(RECORDS FOR THIS EXERCISE Opens)

-- ==== Sys2Proof/Machine/Transcend.lean ====
section
/-! DEFINITION. The special functions of R212, correctly rounded: each is computed in fixed point with 200 fraction
bits, far past where the exact value of any binary32 argument can lie from a rounding boundary (log 17), and
rounded once with the remainder known to be non-zero. -/

namespace Sys2Proof.Machine

/-- Fraction bits of the fixed-point values. -/
abbrev fpP : Nat := 200
/-- ln 2 in fixed point. -/
def ln2Fix : Int := 1113844574712631719546256151097547306333272293549090750737802
/-- pi / 2 in fixed point. -/
def halfPiFix : Int := 2524172377308996935986705070621218418107321710744331485767684
/-- 2 / pi with 448 fraction bits. -/
def twoOverPi : Nat := 462719903209012473739027189078321485821403533873818135563930763503717035047934237737986615051168199051314313825220491584285406701135678

/-- A finite value in fixed point, rounded down. -/
def toFix (neg : Bool) (m : Nat) (e : Int) : Int :=
  let v : Int := if 0 ≤ e + fpP then (m * 2 ^ (e + fpP).toNat : Nat) else (m / 2 ^ (-(e + fpP)).toNat : Nat)
  if neg then -v else v

/-- Product in fixed point. -/
def mulFix (x y : Int) : Int := x * y / 2 ^ fpP

/-- Taylor sum of e^r for a small r: 1 + r (1 + r / 2 (1 + r / 3 ( ... ))), from term k down. -/
def expTerms (r : Int) : Nat → Int → Int
  | 0, acc => acc
  | k + 1, acc => expTerms r k (2 ^ fpP + mulFix r acc / (k + 1 : Nat))

/-- e^x for x in fixed point: a fixed-point value in about [1/2, 2] and a power of two. -/
def expFix (x : Int) : Int × Int :=
  let k := (2 * x + ln2Fix) / (2 * ln2Fix)
  (expTerms (x - k * ln2Fix) 48 (2 ^ fpP), k)

/-- Terms of the series of atanh z / z in z^2, from term k down. -/
def atanhTerms (z2 : Int) : Nat → Int → Int
  | 0, acc => acc
  | k + 1, acc => atanhTerms z2 k (2 ^ fpP / (2 * k + 1 : Nat) + mulFix z2 acc)

/-- The natural logarithm of m x 2^e, m positive, in fixed point. -/
def lnFix (m : Nat) (e : Int) : Int :=
  let k := Nat.log2 (m * m * 2) / 2
  let y : Int := toFix false m (-(k : Int))
  let z := (y - 2 ^ fpP) * 2 ^ fpP / (y + 2 ^ fpP)
  2 * mulFix z (atanhTerms (mulFix z z) 48 0) + (e + k) * ln2Fix

/-- Terms of the alternating series of sin r / r (odd) or cos r (even), from term k down. -/
def trigTerms (r2 : Int) (odd : Bool) : Nat → Int → Int
  | 0, acc => acc
  | k + 1, acc =>
    let j : Nat := 2 * k + (if odd then 3 else 2)
    trigTerms r2 odd k (2 ^ fpP - mulFix r2 acc / (j * (j - 1) : Nat))

/-- sin and cos of |r| <= pi / 4 in fixed point. -/
def sinFix (r : Int) : Int := mulFix r (trigTerms (mulFix r r) true 28 (2 ^ fpP))
/-- The cosine. -/
def cosFix (r : Int) : Int := trigTerms (mulFix r r) false 28 (2 ^ fpP)

/-- A magnitude m x 2^e as a quadrant and a remainder of at most pi / 4 in fixed point. -/
def reduce (m : Nat) (e : Int) : Nat × Int :=
  -- the product m x 2^e x 2 / pi, with 448 fraction bits
  let y : Nat := if 0 ≤ e then m * 2 ^ e.toNat * twoOverPi else m * twoOverPi / 2 ^ (-e).toNat
  let n : Nat := (y + 2 ^ 447) / 2 ^ 448
  let f : Int := (y : Int) - n * 2 ^ 448
  (n % 4, f * halfPiFix / 2 ^ 448)

/-- Rounds a fixed-point value known not to be representable. -/
def roundFix (md : Mode) (v : Int) (k : Int) : Res :=
  if v = 0 then md.round false 1 (-400) true else md.round (decide (v < 0)) v.natAbs (k - fpP) true

/-- A value just above or below a dyadic value: (m x 2^100 +- 1) x 2^(e - 100), not representable. -/
def near (md : Mode) (neg : Bool) (m : Nat) (e : Int) (above : Bool) : Res :=
  md.round neg (if above then m * 2 ^ 100 else m * 2 ^ 100 - 1) (e - 100) true

/-- Whether |m x 2^e| is below 2^b. -/
def below (m : Nat) (e b : Int) : Bool := decide (e + Nat.log2 m < b)

/-- Whether m x 2^e is an integer, and that integer. -/
def asInt (neg : Bool) (m : Nat) (e : Int) : Option Int :=
  let v : Option Nat := if 0 ≤ e then some (m * 2 ^ e.toNat)
    else if m % 2 ^ (-e).toNat = 0 then some (m / 2 ^ (-e).toNat) else none
  v.map fun x => if neg then -(x : Int) else x

/-- e^x as a fixed-point value and a power of two, for |x| below 2^8. -/
def fpExp (md : Mode) (a : Num) : Res :=
  match a with
  | .nan s => nanRes s
  | .inf n => if n then { bits := 0 } else { bits := infBits false }
  | .fin n m e =>
    if m = 0 then md.wr (.fin false 1 0)
    else if below m e (-60) then near md false 1 0 (!n)
    else if !below m e 8 then (if n then md.round false 1 (-400) true else md.round false 1 400 true)
    else let r := expFix (toFix n m e); roundFix md r.1 r.2

/-- 2^x; exact for an integer x whose power the format holds (R212). -/
def fpExp2 (md : Mode) (a : Num) : Res :=
  match a with
  | .nan s => nanRes s
  | .inf n => if n then { bits := 0 } else { bits := infBits false }
  | .fin n m e =>
    if m = 0 then md.wr (.fin false 1 0)
    else if below m e (-60) then near md false 1 0 (!n)
    else if !below m e 9 then (if n then md.round false 1 (-600) true else md.round false 1 600 true)
    else match asInt n m e with
      | some k => md.round false 1 k false
      | none =>
        let x := toFix n m e
        let k := x / 2 ^ fpP
        let r := expFix (mulFix (x - k * 2 ^ fpP) ln2Fix)
        roundFix md r.1 (r.2 + k)

/-- ln x (R212): +0 at 1. -/
def fpLn (md : Mode) (a : Num) : Res :=
  match a with
  | .nan s => nanRes s
  | .inf n => if n then invalid else { bits := infBits false }
  | .fin n m e =>
    if m = 0 then { bits := infBits true, flags := fDZ }
    else if n then invalid
    else if asInt false m e = some 1 then { bits := 0 }
    else roundFix md (lnFix m e) 0

/-- log2 x (R212): exact for a power of two. -/
def fpLog2 (md : Mode) (a : Num) : Res :=
  match a with
  | .nan s => nanRes s
  | .inf n => if n then invalid else { bits := infBits false }
  | .fin n m e =>
    if m = 0 then { bits := infBits true, flags := fDZ }
    else if n then invalid
    else if 2 ^ Nat.log2 m = m then
      let k : Int := e + Nat.log2 m
      if k = 0 then { bits := 0 } else md.wr (ofScaled k 0 false)
    else
      let k := Nat.log2 (m * m * 2) / 2
      roundFix md ((e + k) * 2 ^ fpP + lnFix m (-(k : Int)) * 2 ^ fpP / ln2Fix) 0

/-- sin x (R212). -/
def fpSin (md : Mode) (a : Num) : Res :=
  match a with
  | .nan s => nanRes s
  | .inf _ => invalid
  | .fin n m e =>
    if m = 0 then { bits := zeroBits n }
    else if below m e (-60) then near md n m e false
    else
      let r := reduce m e
      let v := match r.1 with
        | 0 => sinFix r.2 | 1 => cosFix r.2 | 2 => -sinFix r.2 | _ => -cosFix r.2
      roundFix md (if n then -v else v) 0

/-- cos x (R212). -/
def fpCos (md : Mode) (a : Num) : Res :=
  match a with
  | .nan s => nanRes s
  | .inf _ => invalid
  | .fin _ m e =>
    if m = 0 then md.wr (.fin false 1 0)
    else if below m e (-60) then near md false 1 0 false
    else
      let r := reduce m e
      roundFix md (match r.1 with
        | 0 => cosFix r.2 | 1 => -sinFix r.2 | 2 => -cosFix r.2 | _ => sinFix r.2) 0

/-- tanh x (R212) = (e^2x - 1) / (e^2x + 1). -/
def fpTanh (md : Mode) (a : Num) : Res :=
  match a with
  | .nan s => nanRes s
  | .inf n => md.wr (.fin n 1 0)
  | .fin n m e =>
    if m = 0 then { bits := zeroBits n }
    else if below m e (-60) then near md n m e false
    else if !below m e 6 then near md n 1 0 false
    else
      let r := expFix (2 * toFix false m e)
      let x := r.1 * 2 ^ r.2.toNat
      roundFix md ((if n then -1 else 1) * ((x - 2 ^ fpP) * 2 ^ fpP / (x + 2 ^ fpP))) 0

/-- 1 / (1 + e^-x) (R212). -/
def fpSigm (md : Mode) (a : Num) : Res :=
  match a with
  | .nan s => nanRes s
  | .inf n => if n then { bits := 0 } else md.wr (.fin false 1 0)
  | .fin n m e =>
    if m = 0 then md.wr (.fin false 1 (-1))
    else if below m e (-60) then near md false 1 (-1) (!n)
    else if !below m e 8 then (if n then md.round false 1 (-400) true else near md false 1 0 false)
    else
      -- e^|x| = r.1 x 2^r.2: the value is E / (1 + E) for x > 0 and 1 / (1 + E) for x < 0
      let r := expFix (toFix false m e)
      let x := r.1 * 2 ^ r.2.toNat
      if n then
        -- 1 / (1 + E), kept to 200 bits below its leading bit
        roundFix md (2 ^ (2 * fpP + r.2.toNat) / (x + 2 ^ fpP)) (-r.2.toNat)
      else roundFix md (x * 2 ^ fpP / (x + 2 ^ fpP)) 0

end Sys2Proof.Machine
end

(RECORDS FOR THIS EXERCISE Closes)

Only the lines from the beginning of the material above through the line with "pi / 2 in fixed point. -/" are wanted; extract them exactly.

-- ==== Sys2Proof/Machine/Transcend.lean ====
section
/-! DEFINITION. The special functions of R212, correctly rounded: each is computed in fixed point with 200 fraction
bits, far past where the exact value of any binary32 argument can lie from a rounding boundary (log 17), and
rounded once with the remainder known to be non-zero. -/

namespace Sys2Proof.Machine

/-- Fraction bits of the fixed-point values. -/
abbrev fpP : Nat := 200
/-- ln 2 in fixed point. -/
def ln2Fix : Int := 1113844574712631719546256151097547306333272293549090750737802
/-- pi / 2 in fixed point. -/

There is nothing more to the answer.